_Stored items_
/-! ## report -/

@[simp] theorem report_pending (r : Report) : (report r s).pending = s.pending := rfl
@[simp] theorem report_tb (r : Report) : (report r s).tb = s.tb := rfl
@[simp] theorem report_free (r : Report) : (report r s).free = s.free := rfl
@[simp] theorem report_out (r : Report) : (report r s).out = s.out := rfl
@[simp] theorem report_regs (r : Report) : (report r s).regs = s.regs := rfl
@[simp] theorem report_act (r : Report) : (report r s).act = s.act := rfl
@[simp] theorem report_due (r : Report) : (report r s).due = s.due := rfl
@[simp] theorem report_latch (r : Report) : (report r s).latch = s.latch := rfl
@[simp] theorem report_sel (r : Report) : (report r s).sel = s.sel := rfl
@[simp] theorem report_owner (r : Report) : (report r s).owner = s.owner := rfl
@[simp] theorem report_leases (r : Report) : (report r s).leases = s.leases := rfl
@[simp] theorem report_ring (r : Report) : (report r s).ring = s.ring := rfl
@[simp] theorem report_rpl (r : Report) : (report r s).rpl = s.rpl := rfl
@[simp] theorem report_rr (r : Report) : (report r s).rr = s.rr := rfl
@[simp] theorem report_aftRst (r : Report) : (report r s).aftRst = s.aftRst := rfl
@[simp] theorem report_halted (r : Report) : (report r s).halted = s.halted := rfl
@[simp] theorem report_haltReq (r : Report) : (report r s).haltReq = s.haltReq := rfl
@[simp] theorem report_restarting (r : Report) : (report r s).restarting = s.restarting := rfl
@[simp] theorem report_ops (r : Report) : (report r s).ops = s.ops := rfl
@[simp] theorem report_insWait (r : Report) : (report r s).insWait = s.insWait := rfl
@[simp] theorem report_links (r : Report) : (report r s).links = s.links := rfl
@[simp] theorem report_led (r : Report) : (report r s).led = s.led := rfl
@[simp] theorem report_ledStop (r : Report) : (report r s).ledStop = s.ledStop := rfl
@[simp] theorem report_snaps (r : Report) : (report r s).snaps = s.snaps := rfl
@[simp] theorem report_injFlag (r : Report) : (report r s).injFlag = s.injFlag := rfl
@[simp] theorem report_slowFlag (r : Report) : (report r s).slowFlag = s.slowFlag := rfl
@[simp] theorem report_bootQ (r : Report) : (report r s).bootQ = s.bootQ := rfl
@[simp] theorem report_flt (r : Report) : (report r s).flt = s.flt := rfl
@[simp] theorem report_pfail (r : Report) : (report r s).pfail = s.pfail := rfl
@[simp] theorem report_por (r : Report) : (report r s).por = s.por := rfl
@[simp] theorem report_rstn (r : Report) : (report r s).rstn = s.rstn := rfl
@[simp] theorem report_step1 (r : Report) : (report r s).step1 = s.step1 := rfl
@[simp] theorem report_step2 (r : Report) : (report r s).step2 = s.step2 := rfl
@[simp] theorem report_rails (r : Report) : (report r s).rails = s.rails := rfl
@[simp] theorem report_sclkHz (r : Report) : (report r s).sclkHz = s.sclkHz := rfl
@[simp] theorem report_nvm (r : Report) : (report r s).nvm = s.nvm := rfl
@[simp] theorem report_mem (r : Report) : (report r s).mem = s.mem := rfl
@[simp] theorem report_corr (r : Report) : (report r s).corr = s.corr := rfl
@[simp] theorem report_enc (r : Report) : (report r s).enc = s.enc := rfl
@[simp] theorem report_axes (r : Report) : (report r s).axes = s.axes := rfl
@[simp] theorem report_gens (r : Report) : (report r s).gens = s.gens := rfl
@[simp] theorem report_sw (r : Report) : (report r s).sw = s.sw := rfl
@[simp] theorem report_tiles (r : Report) : (report r s).tiles = s.tiles := rfl
@[simp] theorem report_chans (r : Report) : (report r s).chans = s.chans := rfl
@[simp] theorem report_vports (r : Report) : (report r s).vports = s.vports := rfl
@[simp] theorem report_coll (r : Report) : (report r s).coll = s.coll := rfl
@[simp] theorem report_stRr (r : Report) : (report r s).stRr = s.stRr := rfl
@[simp] theorem report_hold (r : Report) : (report r s).hold = s.hold := rfl
@[simp] theorem report_marks (r : Report) : (report r s).marks = s.marks := rfl
@[simp] theorem report_ruleQ (r : Report) : (report r s).ruleQ = s.ruleQ := rfl
@[simp] theorem report_zones (r : Report) : (report r s).zones = s.zones := rfl
@[simp] theorem report_insBuf (r : Report) : (report r s).insBuf = s.insBuf := rfl
@[simp] theorem report_molts (r : Report) : (report r s).molts = s.molts := rfl
@[simp] theorem report_headLine (r : Report) : (report r s).headLine = s.headLine := rfl
@[simp] theorem report_markers (r : Report) : (report r s).markers = s.markers := rfl
@[simp] theorem report_boardLvl (r : Report) : (report r s).boardLvl = s.boardLvl := rfl
@[simp] theorem report_tbpEnd (r : Report) : (report r s).tbpEnd = s.tbpEnd := rfl
@[simp] theorem report_tbpLast (r : Report) : (report r s).tbpLast = s.tbpLast := rfl
@[simp] theorem report_paq (r : Report) : (report r s).paq = s.paq := rfl
@[simp] theorem report_obs (r : Report) : (report r s).obs = s.obs := rfl
@[simp] theorem report_paused (r : Report) : (report r s).paused = s.paused := rfl
@[simp] theorem report_strms (r : Report) : (report r s).strms = s.strms := rfl
@[simp] theorem report_ffs (r : Report) : (report r s).ffs = s.ffs := rfl
@[simp] theorem report_sup (r : Report) : (report r s).sup = s.sup := rfl
@[simp] theorem report_sessions (r : Report) : (report r s).sessions = s.sessions := rfl
@[simp] theorem report_fabCfg (r : Report) : (report r s).fabCfg = s.fabCfg := rfl
@[simp] theorem report_fabs (r : Report) : (report r s).fabs = s.fabs := rfl
@[simp] theorem report_taps (r : Report) : (report r s).taps = s.taps := rfl
@[simp] theorem report_clkstop (r : Report) : (report r s).clkstop = s.clkstop := rfl
@[simp] theorem report_dma (r : Report) : (report r s).dma = s.dma := rfl
@[simp] theorem report_movers (r : Report) : (report r s).movers = s.movers := rfl
@[simp] theorem report_dmaRr0 (r : Report) : (report r s).dmaRr0 = s.dmaRr0 := rfl
@[simp] theorem report_dmaRr1 (r : Report) : (report r s).dmaRr1 = s.dmaRr1 := rfl
@[simp] theorem report_snapSeq (r : Report) : (report r s).snapSeq = s.snapSeq := rfl
@[simp] theorem report_bootFabs (r : Report) : (report r s).bootFabs = s.bootFabs := rfl
@[simp] theorem report_bootTiles (r : Report) : (report r s).bootTiles = s.bootTiles := rfl
@[simp] theorem report_dbgDis (r : Report) : (report r s).dbgDis = s.dbgDis := rfl
@[simp] theorem report_fabAuth (r : Report) : (report r s).fabAuth = s.fabAuth := rfl
@[simp] theorem report_gasp (r : Report) : (report r s).gasp = s.gasp := rfl
@[simp] theorem report_gaspSlot (r : Report) : (report r s).gaspSlot = s.gaspSlot := rfl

_Exercise details_
Letter for letter, copy all of the entries above.

_Solution to this task_
/-! ## report -/

@[simp] theorem report_pending (r : Report) : (report r s).pending = s.pending := rfl
@[simp] theorem report_tb (r : Report) : (report r s).tb = s.tb := rfl
@[simp] theorem report_free (r : Report) : (report r s).free = s.free := rfl
@[simp] theorem report_out (r : Report) : (report r s).out = s.out := rfl
@[simp] theorem report_regs (r : Report) : (report r s).regs = s.regs := rfl
@[simp] theorem report_act (r : Report) : (report r s).act = s.act := rfl
@[simp] theorem report_due (r : Report) : (report r s).due = s.due := rfl
@[simp] theorem report_latch (r : Report) : (report r s).latch = s.latch := rfl
@[simp] theorem report_sel (r : Report) : (report r s).sel = s.sel := rfl
@[simp] theorem report_owner (r : Report) : (report r s).owner = s.owner := rfl
@[simp] theorem report_leases (r : Report) : (report r s).leases = s.leases := rfl
@[simp] theorem report_ring (r : Report) : (report r s).ring = s.ring := rfl
@[simp] theorem report_rpl (r : Report) : (report r s).rpl = s.rpl := rfl
@[simp] theorem report_rr (r : Report) : (report r s).rr = s.rr := rfl
@[simp] theorem report_aftRst (r : Report) : (report r s).aftRst = s.aftRst := rfl
@[simp] theorem report_halted (r : Report) : (report r s).halted = s.halted := rfl
@[simp] theorem report_haltReq (r : Report) : (report r s).haltReq = s.haltReq := rfl
@[simp] theorem report_restarting (r : Report) : (report r s).restarting = s.restarting := rfl
@[simp] theorem report_ops (r : Report) : (report r s).ops = s.ops := rfl
@[simp] theorem report_insWait (r : Report) : (report r s).insWait = s.insWait := rfl
@[simp] theorem report_links (r : Report) : (report r s).links = s.links := rfl
@[simp] theorem report_led (r : Report) : (report r s).led = s.led := rfl
@[simp] theorem report_ledStop (r : Report) : (report r s).ledStop = s.ledStop := rfl
@[simp] theorem report_snaps (r : Report) : (report r s).snaps = s.snaps := rfl
@[simp] theorem report_injFlag (r : Report) : (report r s).injFlag = s.injFlag := rfl
@[simp] theorem report_slowFlag (r : Report) : (report r s).slowFlag = s.slowFlag := rfl
@[simp] theorem report_bootQ (r : Report) : (report r s).bootQ = s.bootQ := rfl
@[simp] theorem report_flt (r : Report) : (report r s).flt = s.flt := rfl
@[simp] theorem report_pfail (r : Report) : (report r s).pfail = s.pfail := rfl
@[simp] theorem report_por (r : Report) : (report r s).por = s.por := rfl
@[simp] theorem report_rstn (r : Report) : (report r s).rstn = s.rstn := rfl
@[simp] theorem report_step1 (r : Report) : (report r s).step1 = s.step1 := rfl
@[simp] theorem report_step2 (r : Report) : (report r s).step2 = s.step2 := rfl
@[simp] theorem report_rails (r : Report) : (report r s).rails = s.rails := rfl
@[simp] theorem report_sclkHz (r : Report) : (report r s).sclkHz = s.sclkHz := rfl
@[simp] theorem report_nvm (r : Report) : (report r s).nvm = s.nvm := rfl
@[simp] theorem report_mem (r : Report) : (report r s).mem = s.mem := rfl
@[simp] theorem report_corr (r : Report) : (report r s).corr = s.corr := rfl
@[simp] theorem report_enc (r : Report) : (report r s).enc = s.enc := rfl
@[simp] theorem report_axes (r : Report) : (report r s).axes = s.axes := rfl
@[simp] theorem report_gens (r : Report) : (report r s).gens = s.gens := rfl
@[simp] theorem report_sw (r : Report) : (report r s).sw = s.sw := rfl
@[simp] theorem report_tiles (r : Report) : (report r s).tiles = s.tiles := rfl
@[simp] theorem report_chans (r : Report) : (report r s).chans = s.chans := rfl
@[simp] theorem report_vports (r : Report) : (report r s).vports = s.vports := rfl
@[simp] theorem report_coll (r : Report) : (report r s).coll = s.coll := rfl
@[simp] theorem report_stRr (r : Report) : (report r s).stRr = s.stRr := rfl
@[simp] theorem report_hold (r : Report) : (report r s).hold = s.hold := rfl
@[simp] theorem report_marks (r : Report) : (report r s).marks = s.marks := rfl
@[simp] theorem report_ruleQ (r : Report) : (report r s).ruleQ = s.ruleQ := rfl
@[simp] theorem report_zones (r : Report) : (report r s).zones = s.zones := rfl
@[simp] theorem report_insBuf (r : Report) : (report r s).insBuf = s.insBuf := rfl
@[simp] theorem report_molts (r : Report) : (report r s).molts = s.molts := rfl
@[simp] theorem report_headLine (r : Report) : (report r s).headLine = s.headLine := rfl
@[simp] theorem report_markers (r : Report) : (report r s).markers = s.markers := rfl
@[simp] theorem report_boardLvl (r : Report) : (report r s).boardLvl = s.boardLvl := rfl
@[simp] theorem report_tbpEnd (r : Report) : (report r s).tbpEnd = s.tbpEnd := rfl
@[simp] theorem report_tbpLast (r : Report) : (report r s).tbpLast = s.tbpLast := rfl
@[simp] theorem report_paq (r : Report) : (report r s).paq = s.paq := rfl
@[simp] theorem report_obs (r : Report) : (report r s).obs = s.obs := rfl
@[simp] theorem report_paused (r : Report) : (report r s).paused = s.paused := rfl
@[simp] theorem report_strms (r : Report) : (report r s).strms = s.strms := rfl
@[simp] theorem report_ffs (r : Report) : (report r s).ffs = s.ffs := rfl
@[simp] theorem report_sup (r : Report) : (report r s).sup = s.sup := rfl
@[simp] theorem report_sessions (r : Report) : (report r s).sessions = s.sessions := rfl
@[simp] theorem report_fabCfg (r : Report) : (report r s).fabCfg = s.fabCfg := rfl
@[simp] theorem report_fabs (r : Report) : (report r s).fabs = s.fabs := rfl
@[simp] theorem report_taps (r : Report) : (report r s).taps = s.taps := rfl
@[simp] theorem report_clkstop (r : Report) : (report r s).clkstop = s.clkstop := rfl
@[simp] theorem report_dma (r : Report) : (report r s).dma = s.dma := rfl
@[simp] theorem report_movers (r : Report) : (report r s).movers = s.movers := rfl
@[simp] theorem report_dmaRr0 (r : Report) : (report r s).dmaRr0 = s.dmaRr0 := rfl
@[simp] theorem report_dmaRr1 (r : Report) : (report r s).dmaRr1 = s.dmaRr1 := rfl
@[simp] theorem report_snapSeq (r : Report) : (report r s).snapSeq = s.snapSeq := rfl
@[simp] theorem report_bootFabs (r : Report) : (report r s).bootFabs = s.bootFabs := rfl
@[simp] theorem report_bootTiles (r : Report) : (report r s).bootTiles = s.bootTiles := rfl
@[simp] theorem report_dbgDis (r : Report) : (report r s).dbgDis = s.dbgDis := rfl
@[simp] theorem report_fabAuth (r : Report) : (report r s).fabAuth = s.fabAuth := rfl
@[simp] theorem report_gasp (r : Report) : (report r s).gasp = s.gasp := rfl
@[simp] theorem report_gaspSlot (r : Report) : (report r s).gaspSlot = s.gaspSlot := rfl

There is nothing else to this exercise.